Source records
/-! State.setFldI. -/
@[simp] theorem State.setFldI_ctl (f : Fld) (i v : Nat) : (s.setFldI f i v).ctl = s.ctl := rfl
@[simp] theorem State.setFldI_tel (f : Fld) (i v : Nat) : (s.setFldI f i v).tel = s.tel := rfl
@[simp] theorem State.setFldI_boot (f : Fld) (i v : Nat) : (s.setFldI f i v).boot = s.boot := rfl
@[simp] theorem State.setFldI_cmd (f : Fld) (i v : Nat) : (s.setFldI f i v).cmd = s.cmd := rfl
@[simp] theorem State.setFldI_xpt (f : Fld) (i v : Nat) : (s.setFldI f i v).xpt = s.xpt := rfl
@[simp] theorem State.setFldI_lay (f : Fld) (i v : Nat) : (s.setFldI f i v).lay = s.lay := rfl
@[simp] theorem State.setFldI_cip (f : Fld) (i v : Nat) : (s.setFldI f i v).cip = s.cip := rfl
@[simp] theorem State.setFldI_tru (f : Fld) (i v : Nat) : (s.setFldI f i v).tru = s.tru := rfl
@[simp] theorem State.setFldI_fix (f : Fld) (i v : Nat) : (s.setFldI f i v).fix = s.fix := rfl
@[simp] theorem State.setFldI_drv (f : Fld) (i v : Nat) : (s.setFldI f i v).drv = s.drv := rfl
@[simp] theorem State.setFldI_net (f : Fld) (i v : Nat) : (s.setFldI f i v).net = s.net := rfl
@[simp] theorem State.setFldI_hep (f : Fld) (i v : Nat) : (s.setFldI f i v).hep = s.hep := rfl
@[simp] theorem State.setFldI_red (f : Fld) (i v : Nat) : (s.setFldI f i v).red = s.red := rfl
@[simp] theorem State.setFldI_pwr (f : Fld) (i v : Nat) : (s.setFldI f i v).pwr = s.pwr := rfl
@[simp] theorem State.setFldI_regs (f : Fld) (i v : Nat) : (s.setFldI f i v).regs = fldSet s.regs f i v := rfl
@[simp] theorem State.setFldI_out (f : Fld) (i v : Nat) : (s.setFldI f i v).out = s.out := rfl
@[simp] theorem State.setFldI_free (f : Fld) (i v : Nat) : (s.setFldI f i v).free = s.free := rfl
@[simp] theorem State.setFldI_waiting (f : Fld) (i v : Nat) : (s.setFldI f i v).waiting = s.waiting := rfl
@[simp] theorem State.setFldI_pending (f : Fld) (i v : Nat) : (s.setFldI f i v).pending = s.pending := rfl

/-! State.setFld. -/
@[simp] theorem State.setFld_ctl (f : Fld) (v : Nat) : (s.setFld f v).ctl = s.ctl := rfl
@[simp] theorem State.setFld_tel (f : Fld) (v : Nat) : (s.setFld f v).tel = s.tel := rfl
@[simp] theorem State.setFld_boot (f : Fld) (v : Nat) : (s.setFld f v).boot = s.boot := rfl
@[simp] theorem State.setFld_cmd (f : Fld) (v : Nat) : (s.setFld f v).cmd = s.cmd := rfl
@[simp] theorem State.setFld_xpt (f : Fld) (v : Nat) : (s.setFld f v).xpt = s.xpt := rfl
@[simp] theorem State.setFld_lay (f : Fld) (v : Nat) : (s.setFld f v).lay = s.lay := rfl
@[simp] theorem State.setFld_cip (f : Fld) (v : Nat) : (s.setFld f v).cip = s.cip := rfl
@[simp] theorem State.setFld_tru (f : Fld) (v : Nat) : (s.setFld f v).tru = s.tru := rfl
@[simp] theorem State.setFld_fix (f : Fld) (v : Nat) : (s.setFld f v).fix = s.fix := rfl
@[simp] theorem State.setFld_drv (f : Fld) (v : Nat) : (s.setFld f v).drv = s.drv := rfl
@[simp] theorem State.setFld_net (f : Fld) (v : Nat) : (s.setFld f v).net = s.net := rfl
@[simp] theorem State.setFld_hep (f : Fld) (v : Nat) : (s.setFld f v).hep = s.hep := rfl
@[simp] theorem State.setFld_red (f : Fld) (v : Nat) : (s.setFld f v).red = s.red := rfl
@[simp] theorem State.setFld_pwr (f : Fld) (v : Nat) : (s.setFld f v).pwr = s.pwr := rfl
@[simp] theorem State.setFld_regs (f : Fld) (v : Nat) : (s.setFld f v).regs = fldSet s.regs f 0 v := rfl
@[simp] theorem State.setFld_out (f : Fld) (v : Nat) : (s.setFld f v).out = s.out := rfl
@[simp] theorem State.setFld_free (f : Fld) (v : Nat) : (s.setFld f v).free = s.free := rfl
@[simp] theorem State.setFld_waiting (f : Fld) (v : Nat) : (s.setFld f v).waiting = s.waiting := rfl
@[simp] theorem State.setFld_pending (f : Fld) (v : Nat) : (s.setFld f v).pending = s.pending := rfl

Task prompt →
Taking the line with "i v).lay = s.lay := rfl" as the first and the line with "i v).waiting = s.waiting := rfl" as the last, retype that stretch of the data above exactly, with no other lines.

Your solution →
@[simp] theorem State.setFldI_lay (f : Fld) (i v : Nat) : (s.setFldI f i v).lay = s.lay := rfl
@[simp] theorem State.setFldI_cip (f : Fld) (i v : Nat) : (s.setFldI f i v).cip = s.cip := rfl
@[simp] theorem State.setFldI_tru (f : Fld) (i v : Nat) : (s.setFldI f i v).tru = s.tru := rfl
@[simp] theorem State.setFldI_fix (f : Fld) (i v : Nat) : (s.setFldI f i v).fix = s.fix := rfl
@[simp] theorem State.setFldI_drv (f : Fld) (i v : Nat) : (s.setFldI f i v).drv = s.drv := rfl
@[simp] theorem State.setFldI_net (f : Fld) (i v : Nat) : (s.setFldI f i v).net = s.net := rfl
@[simp] theorem State.setFldI_hep (f : Fld) (i v : Nat) : (s.setFldI f i v).hep = s.hep := rfl
@[simp] theorem State.setFldI_red (f : Fld) (i v : Nat) : (s.setFldI f i v).red = s.red := rfl
@[simp] theorem State.setFldI_pwr (f : Fld) (i v : Nat) : (s.setFldI f i v).pwr = s.pwr := rfl
@[simp] theorem State.setFldI_regs (f : Fld) (i v : Nat) : (s.setFldI f i v).regs = fldSet s.regs f i v := rfl
@[simp] theorem State.setFldI_out (f : Fld) (i v : Nat) : (s.setFldI f i v).out = s.out := rfl
@[simp] theorem State.setFldI_free (f : Fld) (i v : Nat) : (s.setFldI f i v).free = s.free := rfl
@[simp] theorem State.setFldI_waiting (f : Fld) (i v : Nat) : (s.setFldI f i v).waiting = s.waiting := rfl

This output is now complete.